• **HOW TO COMPLETE THIS TASK**
Only lines with the word "idle" belong in the answer; copy them from the records below.

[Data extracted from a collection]
»»

/-- A decode is refused by the header, or goes on, or ends (R131). -/
theorem decodeStep_cases (s : State) : (∃ c i, decodeStep s = raise c i s) ∨
    ∃ h f, decodeStep s = enter .check ((s.setH h).setFlags f) ∨ decodeStep s = finish ((s.setH h).setFlags f) := by
  simp only [decodeStep]
  split
  · exact .inl ⟨_, _, rfl⟩
  · split
    · exact .inl ⟨_, _, rfl⟩
    · refine .inr ⟨decodedRegs (magicOf s.cmdreg) s, { s.flags with hv := true }, ?_⟩
      split
      · exact .inl rfl
      · exact .inr rfl

/-- After a section the next one that is not empty is received, or the frame is complete (R42). -/
theorem nextRecv_cases (l : List BufName) (s : State) :
    nextRecv l s = finish (s.setFlags { s.flags with fok := true }) ∨ ∃ b ∈ l, nextRecv l s = enter (rxPhase b) s := by
  induction l with
  | nil => exact .inl rfl
  | cons b l ih =>
    simp only [nextRecv]
    split
    · exact ih.imp_right fun ⟨c, hc, e⟩ => ⟨c, .tail _ hc, e⟩
    · exact .inr ⟨b, .head _, rfl⟩

/-- After a section the next one that is not empty is sent, or the flush comes (R42). -/
theorem nextSend_cases (l : List BufName) (s : State) :
    nextSend l s = enter .flush s ∨ ∃ b ∈ l, nextSend l s = enter (txPhase b) s := by
  induction l with
  | nil => exact .inl rfl
  | cons b l ih =>
    simp only [nextSend]
    split
    · exact ih.imp_right fun ⟨c, hc, e⟩ => ⟨c, .tail _ hc, e⟩
    · exact .inr ⟨b, .head _, rfl⟩

/-! ## What the shared operations leave of the environment, and where they put `SEQ` -/

@[simp] theorem enter_env (p : Phase) (s : State) : (enter p s).env = s.env := by cases p <;> rfl
@[simp] theorem enter_seq (p : Phase) (s : State) : (enter p s).seq = ⟨p, 0⟩ := by cases p <;> rfl
@[simp] theorem finish_env (s : State) : (finish s).env = s.env := rfl
@[simp] theorem finish_seq (s : State) : (finish s).seq = ⟨.idle, 0⟩ := rfl

@[simp] theorem raise_seq (c : Cause) (i : Word) (s : State) : (raise c i s).seq = ⟨.idle, 0⟩ := by
  obtain ⟨-, -, -, -, -, hseq, -⟩ := raise_fields c i s
  exact hseq

@[simp] theorem nextRecv_env (l : List BufName) (s : State) : (nextRecv l s).env = s.env := by
  rcases nextRecv_cases l s with e | ⟨b, -, e⟩ <;> simp [e]

@[simp] theorem nextSend_env (l : List BufName) (s : State) : (nextSend l s).env = s.env := by
  rcases nextSend_cases l s with e | ⟨b, -, e⟩ <;> simp [e]

@[simp] theorem endRecv_env (b : BufName) (s : State) : (endRecv b s).env = s.env := by
  by_cases hb : b = .hdr
  · subst hb
    simp only [endRecv]
    split <;> simp
  · simp [endRecv_section hb]

@[simp] theorem received_env (b : BufName) (x : Byte) (s : State) : (received b x s).env = s.env := by
  by_cases hn : s.seq.cnt.toNat + 1 = Buffers.len b s.buf
  · simp [received_last hn]
  · simp [received_part hn]

@[simp] theorem pushed_env (b : BufName) (s : State) : (pushed b s).env = s.env := by
  by_cases hn : s.seq.cnt.toNat + 1 = Buffers.len b s.buf
  · simp [pushed_last hn]
  · simp [pushed_part hn]

/-! ## An environment that answers everything (R66, R68) -/

/-- A sink that answers every push and flush: it takes them all, or fails at some time. -/
def Sink.answersAll (k : Sink) : Prop := k = .takesAll ∨ ∃ j, k = .takes j true

/-- An environment that answers every pull, push and flush. -/
def Env.answersAll (e : Env) : Prop := e.rxEnded = true ∧ e.sink.answersAll

/-- Such a sink answers, and stays such a sink. -/
theorem Sink.answersAll.answer {k : Sink} (h : k.answersAll) : ∃ ok k', k.answer = some (ok, k') ∧ k'.answersAll := by
  rcases h with rfl | ⟨_ | j, rfl⟩
  · exact ⟨true, .takesAll, rfl, .inl rfl⟩
  · exact ⟨false, .takes 0 true, rfl, .inr ⟨0, rfl⟩⟩
  · exact ⟨true, .takes j true, rfl, .inr ⟨j, rfl⟩⟩

theorem Sink.answersAll.of_answer {k k' : Sink} {ok : Bool} (h : k.answersAll) (e : k.answer = some (ok, k')) :
    k'.answersAll := by
  obtain ⟨_, _, e', h'⟩ := h.answer
  rw [e, Option.some.injEq, Prod.mk.injEq] at e'
  exact e'.2 ▸ h'

theorem Env.answersAll.raise {s : State} (h : s.env.answersAll) (c : Cause) (i : Word) :
    (Machine.raise c i s).env.answersAll := by
  obtain ⟨-, -, -, -, -, -, -, -, -, hended, hsink, -⟩ := raise_fields c i s
  exact ⟨hended ▸ h.1, hsink ▸ h.2⟩

/-- Such an environment stays one under a micro-step. -/
theorem Env.answersAll.microStep {s t : State} (h : s.env.answersAll) (hm : Machine.microStep s = some t) :
    t.env.answersAll := by
  rcases microStep_cases hm with ⟨b, -, e⟩ | ⟨b, -, e⟩ | ⟨-, rfl⟩ | ⟨-, rfl⟩ | ⟨-, rfl⟩ | ⟨-, e⟩
  · rcases recvStep_cases e with ⟨x, rest, -, rfl⟩ | rfl
    · simpa [Env.answersAll] using h
    · exact h.raise _ _
  · rcases sendStep_cases e with ⟨k, hk, rfl⟩ | rfl
    · simpa [Env.answersAll] using (⟨h.1, h.2.of_answer hk⟩ : s.env.rxEnded = true ∧ k.answersAll)
    · exact h.raise _ _
  · rcases decodeStep_cases s with ⟨c, i, e⟩ | ⟨r, f, e | e⟩
    · exact e ▸ h.raise c i
    · simpa [e] using h
    · simpa [e] using h
  · simp only [checkStep]
    split
    · exact h.raise _ _
    · simpa [allocate] using h
  · simp only [encodeStep]
    split <;> simpa using h
  · rcases flushStep_cases e with ⟨k, hk, rfl⟩ | rfl
    · exact ⟨h.1, h.2.of_answer hk⟩
    · exact h.raise _ _

/-- No micro-step of a command in flight waits for such an environment. -/
theorem Env.answersAll.microStep_ne_none {s : State} (h : s.env.answersAll) (hp : s.seq.phase ≠ .idle) :
    Machine.microStep s ≠ none := by
  obtain ⟨ok, k, hk, -⟩ := h.2.answer
  rcases Phase.kinds s.seq.phase with hp' | ⟨b, hp'⟩ | ⟨b, hp'⟩ | hp' | hp' | hp' | hp'
  · exact absurd hp' hp
  · rw [microStep_rxPhase b hp', recvStep]
    split <;> simp [h.1]
  · rw [microStep_txPhase b hp', sendStep, hk]
    cases ok <;> simp
  · simp [microStep_decode hp']
  · simp [microStep_check hp']
  · simp [microStep_encode hp']
  · rw [microStep_flush hp', flushStep, hk]
    cases ok <;> simp

/-! ## How many micro-steps are left -/

/-- The bytes of a packet from buffer `b` on (R98). -/
def bytesFrom (b : BufName) (B : Buffers) : Nat :=
  ((b :: laterSections b).map (fun c => Buffers.len c B)).sum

««

• **COMPLETED EXERCISE**
@[simp] theorem finish_seq (s : State) : (finish s).seq = ⟨.idle, 0⟩ := rfl
@[simp] theorem raise_seq (c : Cause) (i : Word) (s : State) : (raise c i s).seq = ⟨.idle, 0⟩ := by
theorem Env.answersAll.microStep_ne_none {s : State} (h : s.env.answersAll) (hp : s.seq.phase ≠ .idle) :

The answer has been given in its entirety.